POUR CES MOTIFS, LE TRIBUNAL :

[11]           REJETTE la demande de moyen déclinatoire présentée par la défenderesse;

[12]           AVEC FRAIS de justice contre la défenderesse.

 

 

 

 

 

__________________________________

ALAIN MICHAUD, j.c.s.

 

 

Me Élodie Drolet-French

Jean-François Bertrand Avocats inc.

1394, avenue Maguire, bureau 200

Québec (Québec) G1T 1Z3

Pour les demandeurs

 

Me Imane Melab

Arsenault Dufresne Wee Avocats

3565, rue Berri, bureau 240

Montréal (Québec) H2L 4G3

Pour la défenderesse

 

 

Date d’audience :

 17 février 2022

 


[1]  Selon la publication Instagram P-11.

[2]  Dénonciation du moyen déclinatoire, paragr. 2.

[3]  Id., paragr. 3.

[4]  Corporation Capital Kilkenny c.
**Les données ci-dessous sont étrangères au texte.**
/-- Strands saved inside `ember.wait` go on after it. -/
def Wave.emberBack (w : Wave) : Wave :=
  w.strands.foldl (fun w n => match (w.slice n).wait with
    | some (.ember _ d lanes) => (w.wr d lanes (fun _ => BitVec.ofNat 32 w.lowestArmed)).resume (w.strandSlices n)
    | _ => w) w

/-- Strands saved in `tok.take` wait on the new core, in the order of their issue (R172, R389), behind those that wait there
already. DESIGN CHOICE (log 139). One whose wait its save area no longer has does not (R52; log 140). -/
def State.tokBack (s : State) (k g : Nat) (x : Group) : State :=
  let on := x.savedTakers.filter (fun t => (s.wave t.2).any (·.ended.isNone))
  (s.wavesOf g).foldl (fun s z => s.keepTakes z.1 (((s.wave z.1).map Wave.takes).getD 0))
    (s.modCore k (fun z => { z with takers := z.takers ++ on.map (fun t => (g, t.1, t.2)) }))

/-- A wave comes to a core: its tasks' last issues count anew, by the clock of its partition there (R73). -/
def State.arriveWave (s : State) (u base born : Nat) : State :=
  let s1 := s.modWave u (fun w => { w with
    wid := base + w.idx, born := born, pending := w.pending.map (fun x => { x with drain := false }) })
  s1.modWave u (fun w => { w with
    task := s1.arriving u w.task, chain := w.chain.map (fun h => { h with task := s1.arriving u h.task })
    root := w.root.map (fun r => (s1.arriving u r.1, r.2)) })

/-- Seating one group on a core: its state comes from its save area, its slots and its token with it (R54, R174, R176). -/
def State.seatGroup (s : State) (g ctx : Nat) (x : Group) (spot : Nat × Nat) : State :=
  let (k, base) := spot
  let (born, s0) := (s.arriveAt k ctx).takeUid
  let s1 := s0.modGroup g (fun y => { y with core := some k, slot := s0.freeSlot k, base := base, lastIssue := s.dev.tick })
  let s2 := match s1.saveArea g with
    | none => s1
    | some a => s1.loadBack g a
  let y := (s2.group g).getD x
  let s3 := (s2.modGroup g (fun y => { y with savedSlots := [], savedToken := none, savedTakers := [] })).modCore k (fun c => { c with
    slots := y.savedSlots.foldl (fun l z => modAt l z.1 (fun _ => z.2)) c.slots
    token := match y.savedToken with | some r => some (g, r) | none => c.token })
  (((s.wavesOf g).foldl (fun s z => s.arriveWave z.1 base born) s3).acquire (s3.agentOf g) .dev).tokBack k g y

/-- A Saved gang becomes Resident: of its groups those that have not departed (R425) and whose exit is not complete (R72). -/
def State.seatGang (s : State) (gn : Nat) (y : Gang) (spots : List (Nat × Nat)) : State :=
  let ctx := ((s.launch y.launch).map (·.record.ctx)).getD 0
  let s1 := ((s.gangGroups gn).zip spots).foldl (fun s x => s.seatGroup x.1.1 ctx x.1.2 x.2) (s.takePolicy ctx)
  (s1.modGang gn (fun y => { y with state := .resident, cores := spots.map (·.1), since := s.dev.tick, expired := false
                                    marked := false })).settleLaunch y.launch

/-- A restored wave goes on: an adoption that is over is unwound before any strand issues (R433), `ember.wait` returns, and every
wait is evaluated afresh. One whose unwinding must wait stays in `ember.wait` until then. -/
def State.resumeWave (s : State) (u : Nat) : State :=
  let s1 := s.settleAdoption u
  let s2 := s1.modWave u (fun w => if w.depth = 0 ∧ (s1.readyHelper w).isSome then w else w.emberBack)
  (s2.wake u).pollAsync u

/-- The groups of a restored gang go on: the waiting takers on their cores are served, and their waves go on. -/
def State.resumeGang (s : State) (gn : Nat) : State :=
  let gs := s.gangGroups gn
  let s1 := gs.foldl (fun s x => match x.2.core with
    | some k => s.tokServe k
    | none => s) s
  gs.foldl (fun s x => (s.wavesOf x.1).foldl (fun s w => s.resumeWave w.1) s) s1

/-- Restoring one gang. -/
def State.restoreGang (s : State) (gn : Nat) (y : Gang) (spots : List (Nat × Nat)) : State := (s.seatGang gn y spots).resumeGang gn

/-- Whether the restore of a gang waits for a controller (R367). -/
def State.gangWaits (s : State) (gn : Nat) : Bool := (s.gangGroups gn).any (fun x => s.areaWaits x.1)

/-- GANG_RESTORE (R54, R68): the first gang in order that fits is this Saved one. -/
def execGangRestore (gn : Nat) (s : State) : Out :=
  if !s.kilnUp then .next s
  else match s.firstFitting, s.gang gn with
    | some (⟨_, _, some g⟩, spots), some y =>
      .next (if g ≠ gn then s else if s.gangWaits gn then s.hold else s.restoreGang gn y spots)
    | _, _ => .next s

end Sys2Proof.Machine
end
IOS Services géoscientifiques inc., 2013 QCCA 1354, paragr. 8.

[5]  Tel qu’il appert de la simple lecture du paragraphe 42 (2) C.p.c., et sans nul besoin de référer à la jurisprudence rendue sur le sujet.

[6]  Selon les Commentaires de la ministre de la Justice, repris par le juge Jocelyn-F. Rancourt dans Bergeron c. Écomaris, 2016 QCCS 546, paragr. 29.

[7] S’agissant simplement, pour le Tribunal, de vérifier si la juridiction choisie constitue l’un des lieux où le préjudice s’est manifesté.

[8]  Groupe TVA inc. c. Boulanger, 2020 QCCA 1575, paragr. 50 et 51.